At first that looks pretty scary but like everything when you break it down in to smaller chunks it becomes much more manageable. All the code above before the line "if (nextline)" is controlling the timing of the vdp. It moves the hcounter on at twice the speed of the vdp clock and moves onto the nextline when it goes passed the value 684. When it does go past this value it moves onto the next scanline. The variable m_RunningCycles is a float used so we dont lose accuracy when converting down from machine cycles to vdp clock cycles. Although we do ignore the deciamal points when determining how many cycles to add to the hcounter we do still keep them for the next update so we dont lose accuracy.

When moving onto the next scanline the first thing we need to do is increment the vcounter to show which scanline we're drawing. If the previous vcounter was 255(0xFF) then we have come to the end of the inactive display period and are ready to draw the first line of the active display period.

As discussed in the "Regions" section on this page in order to fit the 262 scanlines into a one byte variable the vcounter needs to jump backwards when it hits a specific scanline, this is what the next section section is doing.

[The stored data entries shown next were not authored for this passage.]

theorem access_andThen_next {α : Type} {m : Access α} {k : α → State → Result} {t : State} (h : m.andThen k = .next t) :
    (∃ v u, m = .ok v u ∧ k v u = .next t) ∨ m = .stopped (.next t) := by
  cases m with
  | ok v u => exact .inl ⟨v, u, rfl, h⟩
  | stopped r => exact .inr (by rw [← h]; rfl)

end Sys2Proof.Machine
end

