/-- Settles O49. -/
theorem plicRegistersReadBack : Obligations.PlicRegistersReadBack := by
  intro s v k hb ht hn hlen n kept
  have haddr (a : Word) (base : Nat) (hbase : a = 0x0C000000 + BitVec.ofNat 64 base) :
      a + BitVec.ofNat 64 (4 * k) = 0x0C000000 + BitVec.ofNat 64 (base + 4 * k) := by
    rw [hbase, add_assoc, ← BitVec.ofNat_add]
  have hn32 : n = BitVec.ofNat 64 (v.setWidth 32).toNat := by rw [toNat_setWidth_eq_lowNumber_four]
  refine ⟨fun hk => ?_, fun hk => ?_, fun hk => ?_, ?_⟩
  · rw [hn32]
    exact plic_readBack (by omega) hb (plicPort_priority hn hk) v ht _ fun t htp => by
      simp [plicRead, htp, Plic.writePort, hlen, hk]
  · obtain ⟨t, hwrite, hread⟩ := plic_readBack (by omega) hb (plicPort_pending hn hk) v ht
      (v.setWidth 32 &&& sourceMask s.cfg.plicNsrc k) fun t htp => by
        simp only [plicRead, htp, Plic.writePort, sourceWord_setSourceWord (by omega : k < 32)]
    rw [haddr 0x0C001000 0x1000 (by decide)]
    exact ⟨t, _, hwrite, hread, fun i hi => getLsbD_masked v hi⟩
  · obtain ⟨t, hwrite, hread⟩ := plic_readBack (by omega) hb (plicPort_enable hn hk) v ht
      (v.setWidth 32 &&& sourceMask s.cfg.plicNsrc k) fun t htp => by
        simp only [plicRead, htp, Plic.writePort, sourceWord_setSourceWord (by omega : k < 32)]
    rw [haddr 0x0C002000 0x2000 (by decide)]
    exact ⟨t, _, hwrite, hread, fun i hi => getLsbD_masked v hi⟩
  · rw [hn32]
    exact plic_readBack (by decide) hb (plicPort_threshold s.cfg.plicNsrc) v ht _ fun t htp => by
      rw [plicRead, htp, Plic.writePort]

/-! ### The syscall hook and the byte sinks (R460 to R462) -/

/-- The hook after a Write of one of its registers; `status` is not stored. -/
def SyscallHook.writePort (h : SyscallHook) (v : BitVec 32) : HookPort → SyscallHook
  | .syscallNum => { h with syscallNum := v }
  | .arg => { h with arg := v }
  | .charOut => { h with charOut := v }
  | .status => h

theorem hookWrite_some (port : HookPort) (v : Word) (s : State) :
    hookWrite (some port) v s = .ok 0 { s with hook := s.hook.writePort (v.setWidth 32) port } := by
  cases port <;> rfl

section
variable {s : State} {a : Word} {port : HookPort} (ha : targetAt a = some .syscallHook)
  (hb : Target.syscallHook ∉ s.cfg.unbound)
  (hp : hookPort (a - BitVec.ofNat 64 (targetBase .syscallHook)).toNat 4 = some port)
include ha hb hp

theorem memWrite_hook (v : Word) (ht : targetAt s.cfg.tohostAddr = none) :
    memWrite a 4 v s = .ok 0 { s with hook := s.hook.writePort (v.setWidth 32) port } := by
  rw [memWrite_device 4 v ha hb (ne_tohost ht ha), deviceWrite, hp, hookWrite_some, setWidth_leValue_leBytes_four]

theorem memRead_hook {v : Word} {t : State} (hr : hookRead (some port) s = .ok ((v.setWidth 32).setWidth 64) t) :
    memRead a 4 s = .ok (BitVec.ofNat 64 (lowNumber 4 v)) t := by
  rw [memRead_device 4 ha hb, deviceRead, hp, hr]
  simp only [leValue_leBytes_setWidth, toNat_setWidth_eq_lowNumber_four]

/-- A word written is the one read back. -/
theorem hook_readBack (v : Word) (ht : targetAt s.cfg.tohostAddr = none) {h : SyscallHook}
    (hw : s.hook.writePort (v.setWidth 32) port = h)
    (hr : hookRead (some port) { s with hook := h } = .ok ((v.setWidth 32).setWidth 64) { s with hook := h }) :
    ∃ t, memWrite a 4 v s = .ok 0 t ∧ t = { s with hook := h } ∧
      memRead a 4 t = .ok (BitVec.ofNat 64 (lowNumber 4 v)) t :=
  ⟨_, hw ▸ memWrite_hook ha hb hp v ht, rfl, memRead_hook (s := { s with hook := h }) ha hb hp hr⟩

end

/-- The byte a sink takes of a Write (R460, R461). -/
theorem setWidth_leValue_leBytes_sink {n : Nat} (hn : n ∈ [1, 2, 4]) (v : Word) :
    (leValue (leBytes n v)).setWidth 8 = byteOf v.toNat 0 := by
  have hle : 8 ≤ 8 * n ∧ n ≤ 8 := (by decide : ∀ n ∈ [1, 2, 4], 8 ≤ 8 * n ∧ n ≤ 8) n hn
  rw [leValue_leBytes n hle.2, BitVec.setWidth_setWidth_of_le _ (by decide), BitVec.setWidth_setWidth_of_le _ hle.1,
    byteOf, pow_zero, Nat.div_one, BitVec.ofNat_toNat]

theorem sinkPort_zero {n : Nat} (hn : n ∈ [1, 2, 4]) : sinkPort 0 n = true :=
  (by decide : ∀ n ∈ [1, 2, 4], sinkPort 0 n = true) n hn

/-- Settles O50. -/
theorem hookWordsAndByteSinks : Obligations.HookWordsAndByteSinks := by
  refine ⟨?_, fun s v n hn hrun hu htr ht => ?_⟩
  · intro s v hb ht n
    exact ⟨hook_readBack (by decide) hb (port := .syscallNum) rfl v ht rfl rfl,
      hook_readBack (by decide) hb (port := .arg) rfl v ht rfl rfl,
      hook_readBack (by decide) hb (port := .charOut) rfl v ht rfl rfl,
      memWrite_hook (by decide) hb (port := .status) rfl v ht,
      memRead_hook (by decide) hb (port := .status) rfl rfl⟩
  · have huart : targetAt 0x10000000 = some .uart := by decide
    have htrace : targetAt 0x40000000 = some .trace := by decide
    have h0 : (0x10000000 - BitVec.ofNat 64 (targetBase .uart) : Word).toNat = 0 := by decide
    have h0' : (0x40000000 - BitVec.ofNat 64 (targetBase .trace) : Word).toNat = 0 := by decide
    rw [memWrite_device n v huart hu (ne_tohost ht huart), memWrite_device n v htrace htr (ne_tohost ht htrace),
      memRead_device n huart hu, memRead_device n htrace htr, h0, h0']
    simp only [deviceWrite, deviceRead, uartWrite, traceWrite, sinkPort_zero hn, if_true, State.emitUart,
      State.emitTrace, setWidth_leValue_leBytes_sink hn, refuseDeviceAccess_of_running hrun, and_self]

/-! ### The DMA engine (R131 to R134) -/

/-- A transaction of the DMA initiator over a range that meets no device goes to main memory. -/
theorem transport_dma {s : State} {tx : Tx} (hn : tx.len ≠ 0) (hmeet : meetsDevice s.cfg tx.addr tx.len = false) :
    transport tx s = mainMemoryAccess tx s :=
  transport_main (start_of_not_meetsDevice hn hmeet).1 (.inr (start_of_not_meetsDevice hn hmeet).2)

section
variable {s : State} {a : Word} {n : Nat} (bytes : List Byte) (hn : n ≠ 0)
include hn

/-- The DMA initiator may use any length (R88). -/
theorem mainMemoryAccess_dma_outside (cmd : Cmd) (hout : inMainMemory s.cfg a n = false) :
    mainMemoryAccess ⟨.dma, cmd, a, n, bytes⟩ s = .addressError := by
  simp [mainMemoryAccess, hn, hout]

For example the standard NTSC small resolution will jump backwards after drawing scanline 0xDA back to 0xD5 and then it continues to 255. This is also what the m_VCounterFirst flag is doing so it isnt constantly jumping back to 0xD5 everytime it reaches 0xDA as we only want to do that once a frame.

Whenever we start the first line of the inactive display period (meaning we have drawn all the active scanlines which is the value of m_Height) we must set bit7 of the status register to signal we have an interrupt request pending.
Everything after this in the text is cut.